Assignment: For the material that follows, work out how many lines hold the word "endTeam" and answer only with the number.

Dataset records:
-- ==== Sys2Proof/Machine/Control.lean ====
section
/-! DEFINITION. Meanings of the control family 0x01–0x0B and `setmode` (R125–R133, R138). -/

namespace Sys2Proof.Machine

open Sys2Proof

namespace State

/-- A transfer of control to a CODE offset, with its checks (R125). -/
def goto (s : State) (t : Word) : Eff State :=
  if t.toNat % 4 ≠ 0 then trapCode 0x43 4 t
  else if segLimit (s.seg 4) ≤ t.toNat then trapCode 0x40 4 t
  else .ok (s.setPc t)

/-- The target of a displacement in words from the next instruction (R39); the program counter of `s` has gone on to it. -/
def target (s : State) (x : BitVec 18) : Word := s.pc + BitVec.ofInt 64 (4 * x.toInt)

/-- The link register of the engine (R126). -/
def linkReg (s : State) : Nat := if s.onCore then 63 else 31

/-- `split`, `jarm`, `join`, `exit` of a privileged group (R327). -/
def unprivileged (s : State) : Eff Unit := if s.me.privileged then trap 0x04 else .ok ()

end State

/-- A new context of moving lanes goes into the other slot if that is empty, else onto the stack (R128). -/
def Image.addPath (im : Image) (b : Bool) (p : Path) : Image :=
  if (im.slot (!b)).isNone then im.setSlot (!b) (some p) else { im with stack := p :: im.stack }

def splitBody (k : BitVec 4) (x : BitVec 18) (s : State) : Eff State := do
  s.unprivileged
  let old := s.myPath
  let m := s.kreg k.toNat &&& old.mask
  if m = 0 then .ok s
  else if m = old.mask then s.goto (s.target x)
  else
    let t := s.target x
    let moved ← s.goto t
    if (s.me.image.slot (!s.curSlot)).isSome && decide (32 ≤ s.me.image.stack.length) then trap 0x23
    else
      let new : Path := { Path.blank with pc := moved.pc, mask := m, flags := old.flags }
      .ok ((s.modMyPath fun p => { p with mask := p.mask &&& ~~~m }).modMe fun g => { g with image := g.image.addPath s.curSlot new })

/-- The context is parked at join register `d`. -/
def parkedAt (d : Nat) (p : Path) : Bool := p.parked = some d

/-- `jarm` (R130). -/
def jarmBody (d a : Reg) (s : State) : Eff State := do
  s.unprivileged
  let im := s.me.image
  let live := State.liveMask im
  let m := s.kreg a.toNat &&& live
  let some' := (State.pathsOf im).any (parkedAt d.toNat)
  .ok (s.modMe fun g => { g with image := { g.image with
    j := vmod g.image.j d.toNat fun r => if some' then { r with expected := r.expected ||| m } else ⟨m, 0⟩ } })

/-- `join` (R131). -/
def joinBody (d : Reg) (s : State) : Eff State := do
  s.unprivileged
  let im := s.me.image
  let r := vget ⟨0, 0⟩ im.j d.toNat
  let arrived := r.arrived ||| s.slotMask
  if r.expected &&& ~~~arrived = 0 then
    let out := fun (p : Path) => !parkedAt d.toNat p
    let s := s.modMe fun g => { g with image := { g.image with
      slotA := g.image.slotA.filter out, slotB := g.image.slotB.filter out, stack := g.image.stack.filter out,
      j := vmod g.image.j d.toNat fun _ => ⟨0, 0⟩ } }
    .ok (s.modMyPath fun p => { p with mask := arrived })
  else
    let s := s.modMe fun g => { g with image := { g.image with j := vmod g.image.j d.toNat fun r => { r with arrived := arrived } } }
    .ok (s.modMyPath fun p => { p with parked := some d.toNat, parkStamp := s.issues + 1 })

/-- The context into which those parked at join register `d` merge, where an exit has completed it (R131, R133). -/
def mergedAt (im : Image) (d : Nat) : Option Path :=
  let r := vget ⟨0, 0⟩ im.j d
  if r.expected &&& ~~~r.arrived = 0 then
    (State.lastParked ((State.pathsOf im).filter (parkedAt d))).map fun last =>
      { Path.blank with pc := last.pc, mask := r.arrived, flags := last.flags }
  else none

/-- The contexts parked at a completed join register leave, and its masks are zero (R131). -/
def clearJoin (im : Image) (d : Nat) : Image :=
  let out := fun (p : Path) => !parkedAt d p
  { im with slotA := im.slotA.filter out, slotB := im.slotB.filter out, stack := im.stack.filter out, j := vmod im.j d fun _ => ⟨0, 0⟩ }

/-- Places merged contexts: the first in the emptied slot, the next in the other slot if that is empty, each further one on the stack (R133). -/
def placeMerged (b : Bool) (im : Image) (p : Path) : Image := if (im.slot b).isNone then im.setSlot b (some p) else im.addPath b p

/-- The merges of an exit: every completed register merges before a merged context is placed (R133). -/
def mergeJoins (b : Bool) (im : Image) : Image :=
  let done := [0, 1, 2, 3].filter fun d => (mergedAt im d).isSome
  (done.filterMap (mergedAt im)).foldl (placeMerged b) (done.foldl clearJoin im)

/-- Every group of every team of the launch has exited, and every team has been placed (Table 18-4). -/
def State.allExited (s : State) (l : Nat) : Bool :=
  (s.launch l).placed = (s.launch l).grid && (s.launchGroups l).all fun g => g.st = .exited

/-- A team whose groups have all exited has ended (R133); its cores stay taken until its launch is DONE (R299). The launch drains once every team has. -/
def State.endTeam (s : State) (t : Nat) : State :=
  if (s.teamGroups t).all fun g => g.st = .exited then
    let l := (s.team t).launch
    let s := s.modTeam t fun x => { x with ended := true }
    if s.allExited l then s.modLaunch l fun x => if x.st = .running then { x with st := .draining } else x else s
  else s

/-- `exit` (R133). -/
def exitBody (s : State) : Eff State := do
  s.unprivileged
  let m := s.slotMask
  let b := s.curSlot
  let im := s.me.image.setSlot b none
  let im := { im with j := im.j.map fun r => ⟨r.expected &&& ~~~m, r.arrived &&& ~~~m⟩ }
  let im := mergeJoins b im
  let s := s.modMe fun g => { g with image := im }
  if State.liveMask im = 0 then .ok ((s.modMe State.exitGroup).endTeam s.me.team) else .ok s

/-! ### Meanings -/

/-- `nop`: no effect (R126). -/
def execNop (s : State) : Out' := s.issue .nop (.both [] .none) (fun t => .ok t)

/-- `br` (R126). -/
def execBr (x : BitVec 18) (s : State) : Out' := s.issue (.br x) (.both [] .none) (fun t => t.goto (t.target x))

/-- `bc`: branches if the condition holds in the flags (R49). -/
def execBc (c : BitVec 4) (x : BitVec 18) (s : State) : Out' :=
  s.issue (.bc c x) (.both [] .none) (fun t => if condHolds t.flags c.toNat then t.goto (t.target x) else .ok t)

/-- `bk`: branches if the test of k & S holds (R127). -/
def execBk (t : BitVec 2) (k : BitVec 4) (x : BitVec 18) (s : State) : Out' :=
  s.issue (.bk t k x) (.core false [] .none) (fun u =>
    let m := u.kreg k.toNat &&& u.slotMask
    let yes := if t.toNat = 0 then m = 0 else if t.toNat = 1 then m ≠ 0 else m = u.slotMask
    if yes then u.goto (u.target x) else .ok u)

/-- `call`: the link register takes the next instruction (R126). -/
def execCall (x : BitVec 18) (s : State) : Out' :=
  s.issue (.call x) (.both [⟨.s, 0, s.linkReg, none, true, .no⟩] (.s s.linkReg)) (fun t => (t.goto (t.target x)).map fun u => u.writeS u.linkReg t.pc)

/-- `ret` (R126). -/
def execRet (a : Reg) (s : State) : Out' := s.issue (.ret a) (.both [.sa a] .none) (fun t => t.goto (t.sval a.toNat))

/-- `jmp` (R126). -/
def execJmp (a : Reg) (s : State) : Out' := s.issue (.jmp a) (.both [.sa a] .none) (fun t => t.goto (t.sval a.toNat))

/-- `split` (R128). -/
def execSplit (k : BitVec 4) (x : BitVec 18) (s : State) : Out' := s.issue (.split k x) (.core false [] .none) (splitBody k x)

/-- `jarm` (R130). -/
def execJarm (d a : Reg) (s : State) : Out' := s.issue (.jarm d a) (.core false [.jd d, .kAt 1 a] .none) (jarmBody d a)

/-- `join` (R131). -/
def execJoin (d : Reg) (s : State) : Out' := s.issue (.join d) (.core false [.jd d] .none) (joinBody d)

/-- `exit` (R133). -/
def execExit (s : State) : Out' := s.issue .exit { Form.core false [] .none with leaves := true } exitBody

/-- `setmode` (R47, R138). -/
def execSetmode (i : BitVec 18) (s : State) : Out' :=
  s.issue (.setmode i) (.core false [] .none) (fun t => .ok (t.modMe fun g => { g with image := { g.image with mode := i } }))

end Sys2Proof.Machine
end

Your solution: 2